Exercise goal
Scan the records below. Copy every line in which the word "operation" appears.

Material for this exercise Block Start

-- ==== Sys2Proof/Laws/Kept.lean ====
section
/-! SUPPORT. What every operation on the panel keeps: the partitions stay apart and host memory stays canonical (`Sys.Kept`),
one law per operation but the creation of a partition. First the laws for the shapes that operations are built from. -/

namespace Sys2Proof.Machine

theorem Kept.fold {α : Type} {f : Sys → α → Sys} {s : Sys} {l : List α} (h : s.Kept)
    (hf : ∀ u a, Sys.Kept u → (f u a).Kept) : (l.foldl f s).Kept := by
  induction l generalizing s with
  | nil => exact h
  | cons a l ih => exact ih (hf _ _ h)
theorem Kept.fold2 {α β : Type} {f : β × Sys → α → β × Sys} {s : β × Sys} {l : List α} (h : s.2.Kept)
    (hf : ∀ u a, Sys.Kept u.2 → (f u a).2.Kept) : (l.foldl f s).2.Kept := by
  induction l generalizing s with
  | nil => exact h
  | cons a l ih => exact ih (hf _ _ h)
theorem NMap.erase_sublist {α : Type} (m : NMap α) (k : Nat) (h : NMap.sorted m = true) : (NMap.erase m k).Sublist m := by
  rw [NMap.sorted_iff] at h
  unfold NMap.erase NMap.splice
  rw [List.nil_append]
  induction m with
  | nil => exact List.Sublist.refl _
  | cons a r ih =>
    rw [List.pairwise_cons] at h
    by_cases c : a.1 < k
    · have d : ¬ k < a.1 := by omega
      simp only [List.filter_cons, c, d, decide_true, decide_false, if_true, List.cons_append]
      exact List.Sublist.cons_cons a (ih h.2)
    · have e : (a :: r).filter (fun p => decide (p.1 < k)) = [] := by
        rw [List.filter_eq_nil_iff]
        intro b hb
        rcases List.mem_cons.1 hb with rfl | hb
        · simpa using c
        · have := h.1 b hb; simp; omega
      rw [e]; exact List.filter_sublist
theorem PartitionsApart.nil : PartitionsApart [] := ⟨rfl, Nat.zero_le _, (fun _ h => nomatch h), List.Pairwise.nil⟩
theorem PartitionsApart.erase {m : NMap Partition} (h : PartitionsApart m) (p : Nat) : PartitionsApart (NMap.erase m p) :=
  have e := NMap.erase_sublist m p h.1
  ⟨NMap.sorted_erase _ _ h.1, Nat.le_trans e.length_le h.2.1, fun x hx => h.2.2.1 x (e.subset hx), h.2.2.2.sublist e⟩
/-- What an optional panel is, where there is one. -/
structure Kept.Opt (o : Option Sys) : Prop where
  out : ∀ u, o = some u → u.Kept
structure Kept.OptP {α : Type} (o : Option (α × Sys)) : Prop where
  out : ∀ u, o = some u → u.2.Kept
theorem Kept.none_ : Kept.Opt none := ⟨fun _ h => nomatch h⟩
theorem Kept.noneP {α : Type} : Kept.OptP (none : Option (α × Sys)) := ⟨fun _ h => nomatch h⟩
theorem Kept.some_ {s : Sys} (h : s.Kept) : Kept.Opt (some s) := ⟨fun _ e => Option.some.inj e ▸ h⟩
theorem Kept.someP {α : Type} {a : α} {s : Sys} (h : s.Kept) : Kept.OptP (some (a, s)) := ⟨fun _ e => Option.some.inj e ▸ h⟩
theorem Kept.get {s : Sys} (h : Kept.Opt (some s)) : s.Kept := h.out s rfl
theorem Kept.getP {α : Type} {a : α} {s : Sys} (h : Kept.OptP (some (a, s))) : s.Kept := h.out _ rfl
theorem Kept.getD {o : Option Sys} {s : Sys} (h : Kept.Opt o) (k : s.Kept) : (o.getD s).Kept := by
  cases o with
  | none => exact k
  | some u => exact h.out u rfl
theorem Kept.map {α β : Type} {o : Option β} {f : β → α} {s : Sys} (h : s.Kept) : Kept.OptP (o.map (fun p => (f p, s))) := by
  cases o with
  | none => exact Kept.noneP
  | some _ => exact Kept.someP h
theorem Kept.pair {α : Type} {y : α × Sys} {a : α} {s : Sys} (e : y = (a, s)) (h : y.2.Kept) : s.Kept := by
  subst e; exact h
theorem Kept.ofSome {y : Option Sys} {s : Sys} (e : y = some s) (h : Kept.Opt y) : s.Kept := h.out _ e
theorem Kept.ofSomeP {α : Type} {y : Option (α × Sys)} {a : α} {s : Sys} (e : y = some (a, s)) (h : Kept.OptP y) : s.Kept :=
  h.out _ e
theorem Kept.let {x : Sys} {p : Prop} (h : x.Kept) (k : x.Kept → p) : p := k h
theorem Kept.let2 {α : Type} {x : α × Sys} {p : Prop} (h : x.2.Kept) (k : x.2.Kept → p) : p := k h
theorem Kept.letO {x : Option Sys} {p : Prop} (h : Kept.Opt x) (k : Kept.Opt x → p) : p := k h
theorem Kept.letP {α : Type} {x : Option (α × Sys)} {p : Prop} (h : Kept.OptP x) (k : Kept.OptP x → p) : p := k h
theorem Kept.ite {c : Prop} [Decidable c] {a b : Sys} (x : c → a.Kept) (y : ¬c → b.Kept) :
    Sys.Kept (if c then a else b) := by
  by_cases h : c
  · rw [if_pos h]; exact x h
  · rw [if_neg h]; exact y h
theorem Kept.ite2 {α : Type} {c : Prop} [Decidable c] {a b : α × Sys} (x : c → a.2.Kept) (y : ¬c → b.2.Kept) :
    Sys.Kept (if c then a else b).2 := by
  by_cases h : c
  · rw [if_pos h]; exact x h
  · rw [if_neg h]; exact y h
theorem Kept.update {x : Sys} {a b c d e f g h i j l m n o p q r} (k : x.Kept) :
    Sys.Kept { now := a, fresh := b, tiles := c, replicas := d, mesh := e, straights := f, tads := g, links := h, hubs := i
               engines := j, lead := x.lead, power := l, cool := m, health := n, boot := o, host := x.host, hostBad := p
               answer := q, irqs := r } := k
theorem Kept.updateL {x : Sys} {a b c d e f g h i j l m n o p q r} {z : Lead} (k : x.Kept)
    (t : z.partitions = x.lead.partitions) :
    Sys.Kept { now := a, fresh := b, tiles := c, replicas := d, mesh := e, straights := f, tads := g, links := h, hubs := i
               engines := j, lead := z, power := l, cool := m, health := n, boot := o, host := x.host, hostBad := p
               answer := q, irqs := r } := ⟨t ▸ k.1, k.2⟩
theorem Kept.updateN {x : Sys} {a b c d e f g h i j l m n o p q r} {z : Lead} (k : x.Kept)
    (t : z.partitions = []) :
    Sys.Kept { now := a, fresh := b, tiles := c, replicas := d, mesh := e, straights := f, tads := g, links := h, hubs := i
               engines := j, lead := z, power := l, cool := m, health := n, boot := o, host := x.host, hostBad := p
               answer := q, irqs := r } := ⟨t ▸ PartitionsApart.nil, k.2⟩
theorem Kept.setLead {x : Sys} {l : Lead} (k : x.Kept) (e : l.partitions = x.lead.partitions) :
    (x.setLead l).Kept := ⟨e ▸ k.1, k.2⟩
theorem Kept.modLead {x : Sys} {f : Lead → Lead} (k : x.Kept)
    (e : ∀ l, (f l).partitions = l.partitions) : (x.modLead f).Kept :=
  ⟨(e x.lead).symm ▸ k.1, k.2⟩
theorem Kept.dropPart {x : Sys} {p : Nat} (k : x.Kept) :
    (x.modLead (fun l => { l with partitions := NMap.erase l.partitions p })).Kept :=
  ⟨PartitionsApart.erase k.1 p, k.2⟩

Material for this exercise Block End
Material for this exercise Block Start

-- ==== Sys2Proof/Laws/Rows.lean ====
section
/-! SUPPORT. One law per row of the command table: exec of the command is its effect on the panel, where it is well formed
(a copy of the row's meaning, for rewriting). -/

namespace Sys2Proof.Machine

Material for this exercise Block End
Material for this exercise Block Start

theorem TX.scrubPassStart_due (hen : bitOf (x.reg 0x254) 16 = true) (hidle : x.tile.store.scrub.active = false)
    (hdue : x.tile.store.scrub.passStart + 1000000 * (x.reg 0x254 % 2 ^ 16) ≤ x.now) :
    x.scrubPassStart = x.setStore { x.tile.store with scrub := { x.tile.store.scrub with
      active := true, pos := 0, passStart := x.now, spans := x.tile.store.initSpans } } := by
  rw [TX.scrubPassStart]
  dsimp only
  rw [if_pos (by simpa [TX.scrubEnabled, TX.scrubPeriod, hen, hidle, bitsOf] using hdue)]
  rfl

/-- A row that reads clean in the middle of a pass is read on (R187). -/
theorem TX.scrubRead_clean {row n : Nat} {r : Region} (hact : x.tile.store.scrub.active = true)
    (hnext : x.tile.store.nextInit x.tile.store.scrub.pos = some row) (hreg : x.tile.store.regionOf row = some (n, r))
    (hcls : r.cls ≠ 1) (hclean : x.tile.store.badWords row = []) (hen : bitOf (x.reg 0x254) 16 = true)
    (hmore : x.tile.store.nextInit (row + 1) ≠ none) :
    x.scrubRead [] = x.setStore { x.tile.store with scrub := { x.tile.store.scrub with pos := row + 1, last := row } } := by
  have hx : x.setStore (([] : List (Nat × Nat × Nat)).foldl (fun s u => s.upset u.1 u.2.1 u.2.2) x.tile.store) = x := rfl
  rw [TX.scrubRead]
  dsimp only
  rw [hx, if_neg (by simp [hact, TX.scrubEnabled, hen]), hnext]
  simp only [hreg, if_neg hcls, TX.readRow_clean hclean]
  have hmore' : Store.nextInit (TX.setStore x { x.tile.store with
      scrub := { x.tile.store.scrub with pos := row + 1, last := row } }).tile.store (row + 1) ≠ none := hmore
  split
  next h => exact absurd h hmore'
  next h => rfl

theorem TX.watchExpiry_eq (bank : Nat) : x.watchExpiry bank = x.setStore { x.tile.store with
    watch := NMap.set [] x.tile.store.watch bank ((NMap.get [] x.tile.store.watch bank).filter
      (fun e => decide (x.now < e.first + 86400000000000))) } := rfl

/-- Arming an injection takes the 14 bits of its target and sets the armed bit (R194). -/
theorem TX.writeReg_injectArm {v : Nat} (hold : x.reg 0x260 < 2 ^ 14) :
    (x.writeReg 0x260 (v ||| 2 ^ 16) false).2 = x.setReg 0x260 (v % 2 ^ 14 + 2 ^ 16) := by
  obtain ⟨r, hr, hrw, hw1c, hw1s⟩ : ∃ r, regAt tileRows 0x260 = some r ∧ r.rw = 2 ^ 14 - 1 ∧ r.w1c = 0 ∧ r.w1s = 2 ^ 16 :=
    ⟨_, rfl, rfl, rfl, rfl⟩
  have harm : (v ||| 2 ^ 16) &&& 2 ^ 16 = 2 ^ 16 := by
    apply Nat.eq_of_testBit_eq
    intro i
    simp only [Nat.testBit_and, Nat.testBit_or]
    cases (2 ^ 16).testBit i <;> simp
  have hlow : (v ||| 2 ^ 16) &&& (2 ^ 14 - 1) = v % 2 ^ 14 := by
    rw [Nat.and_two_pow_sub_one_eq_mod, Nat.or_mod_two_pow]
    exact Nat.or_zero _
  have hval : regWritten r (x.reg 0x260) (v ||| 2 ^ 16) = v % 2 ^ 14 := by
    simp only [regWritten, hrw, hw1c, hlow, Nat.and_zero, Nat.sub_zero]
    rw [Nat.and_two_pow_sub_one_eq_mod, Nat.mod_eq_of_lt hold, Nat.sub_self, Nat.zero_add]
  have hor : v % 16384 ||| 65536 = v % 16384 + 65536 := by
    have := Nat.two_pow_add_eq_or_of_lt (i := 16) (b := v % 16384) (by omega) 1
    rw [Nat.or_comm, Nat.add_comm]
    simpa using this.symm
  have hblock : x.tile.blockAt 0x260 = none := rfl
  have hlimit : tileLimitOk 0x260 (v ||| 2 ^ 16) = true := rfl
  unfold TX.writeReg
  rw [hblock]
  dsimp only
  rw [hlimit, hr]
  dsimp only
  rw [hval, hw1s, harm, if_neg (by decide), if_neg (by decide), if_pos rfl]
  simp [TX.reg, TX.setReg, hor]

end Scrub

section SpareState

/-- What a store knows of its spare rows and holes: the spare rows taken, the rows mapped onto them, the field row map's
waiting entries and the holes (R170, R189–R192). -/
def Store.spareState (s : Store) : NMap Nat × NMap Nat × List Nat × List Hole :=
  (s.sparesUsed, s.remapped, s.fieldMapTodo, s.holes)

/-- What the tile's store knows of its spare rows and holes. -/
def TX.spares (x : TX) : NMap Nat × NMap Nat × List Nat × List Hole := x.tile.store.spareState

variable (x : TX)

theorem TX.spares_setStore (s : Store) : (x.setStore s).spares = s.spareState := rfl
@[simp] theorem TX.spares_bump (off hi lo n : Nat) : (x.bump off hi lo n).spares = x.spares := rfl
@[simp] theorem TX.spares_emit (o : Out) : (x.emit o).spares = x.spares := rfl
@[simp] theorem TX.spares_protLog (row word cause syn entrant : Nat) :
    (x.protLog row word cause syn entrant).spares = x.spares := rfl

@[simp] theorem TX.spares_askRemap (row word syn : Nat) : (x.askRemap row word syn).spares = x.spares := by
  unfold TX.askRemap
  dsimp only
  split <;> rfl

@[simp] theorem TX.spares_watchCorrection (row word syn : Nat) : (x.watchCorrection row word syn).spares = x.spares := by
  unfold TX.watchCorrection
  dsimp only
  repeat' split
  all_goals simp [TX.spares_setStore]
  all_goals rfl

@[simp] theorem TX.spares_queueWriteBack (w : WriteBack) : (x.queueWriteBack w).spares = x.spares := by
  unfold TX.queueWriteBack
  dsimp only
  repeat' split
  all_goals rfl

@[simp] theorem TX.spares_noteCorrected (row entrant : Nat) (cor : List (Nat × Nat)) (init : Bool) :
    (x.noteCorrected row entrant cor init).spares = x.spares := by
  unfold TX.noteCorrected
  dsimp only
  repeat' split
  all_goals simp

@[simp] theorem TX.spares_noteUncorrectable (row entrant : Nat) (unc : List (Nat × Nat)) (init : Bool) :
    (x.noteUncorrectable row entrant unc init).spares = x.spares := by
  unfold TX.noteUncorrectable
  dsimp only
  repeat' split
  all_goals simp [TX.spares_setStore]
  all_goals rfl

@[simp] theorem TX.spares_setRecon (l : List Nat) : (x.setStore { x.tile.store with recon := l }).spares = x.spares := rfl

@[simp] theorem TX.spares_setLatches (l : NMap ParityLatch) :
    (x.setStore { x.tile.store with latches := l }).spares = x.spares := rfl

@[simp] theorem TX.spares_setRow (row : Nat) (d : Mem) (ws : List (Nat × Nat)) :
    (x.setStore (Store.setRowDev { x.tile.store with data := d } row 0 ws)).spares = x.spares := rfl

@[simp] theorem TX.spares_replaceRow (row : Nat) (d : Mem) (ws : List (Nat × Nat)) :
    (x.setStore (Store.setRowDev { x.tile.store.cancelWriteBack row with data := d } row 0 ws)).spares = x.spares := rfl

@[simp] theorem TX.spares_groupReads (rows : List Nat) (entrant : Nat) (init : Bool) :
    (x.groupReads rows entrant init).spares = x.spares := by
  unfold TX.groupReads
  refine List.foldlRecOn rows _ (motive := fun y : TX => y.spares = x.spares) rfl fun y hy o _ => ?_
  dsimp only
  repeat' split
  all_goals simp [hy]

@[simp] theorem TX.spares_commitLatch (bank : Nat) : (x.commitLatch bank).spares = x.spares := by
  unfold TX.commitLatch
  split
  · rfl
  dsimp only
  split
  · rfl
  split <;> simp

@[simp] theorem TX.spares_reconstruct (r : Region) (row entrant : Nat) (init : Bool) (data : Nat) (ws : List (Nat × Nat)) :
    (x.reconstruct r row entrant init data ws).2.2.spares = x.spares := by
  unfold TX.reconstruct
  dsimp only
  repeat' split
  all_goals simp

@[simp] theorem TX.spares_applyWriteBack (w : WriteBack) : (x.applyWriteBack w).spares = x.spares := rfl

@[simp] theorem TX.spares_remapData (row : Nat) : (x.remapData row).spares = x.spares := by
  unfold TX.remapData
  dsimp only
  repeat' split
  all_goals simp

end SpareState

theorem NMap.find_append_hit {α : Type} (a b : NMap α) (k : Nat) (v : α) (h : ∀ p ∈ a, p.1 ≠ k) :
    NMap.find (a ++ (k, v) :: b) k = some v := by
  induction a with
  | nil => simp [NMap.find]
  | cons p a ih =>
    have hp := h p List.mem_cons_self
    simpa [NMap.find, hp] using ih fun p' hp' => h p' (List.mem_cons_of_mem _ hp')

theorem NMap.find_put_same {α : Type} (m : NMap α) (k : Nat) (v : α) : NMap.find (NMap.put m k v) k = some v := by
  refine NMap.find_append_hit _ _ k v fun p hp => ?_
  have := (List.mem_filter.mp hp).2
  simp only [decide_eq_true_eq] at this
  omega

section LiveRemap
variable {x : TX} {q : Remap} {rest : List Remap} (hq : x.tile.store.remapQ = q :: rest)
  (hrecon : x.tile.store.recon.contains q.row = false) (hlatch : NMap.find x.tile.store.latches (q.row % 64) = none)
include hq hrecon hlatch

Material for this exercise Block End

Answer box
/-! SUPPORT. What every operation on the panel keeps: the partitions stay apart and host memory stays canonical (`Sys.Kept`),
one law per operation but the creation of a partition. First the laws for the shapes that operations are built from. -/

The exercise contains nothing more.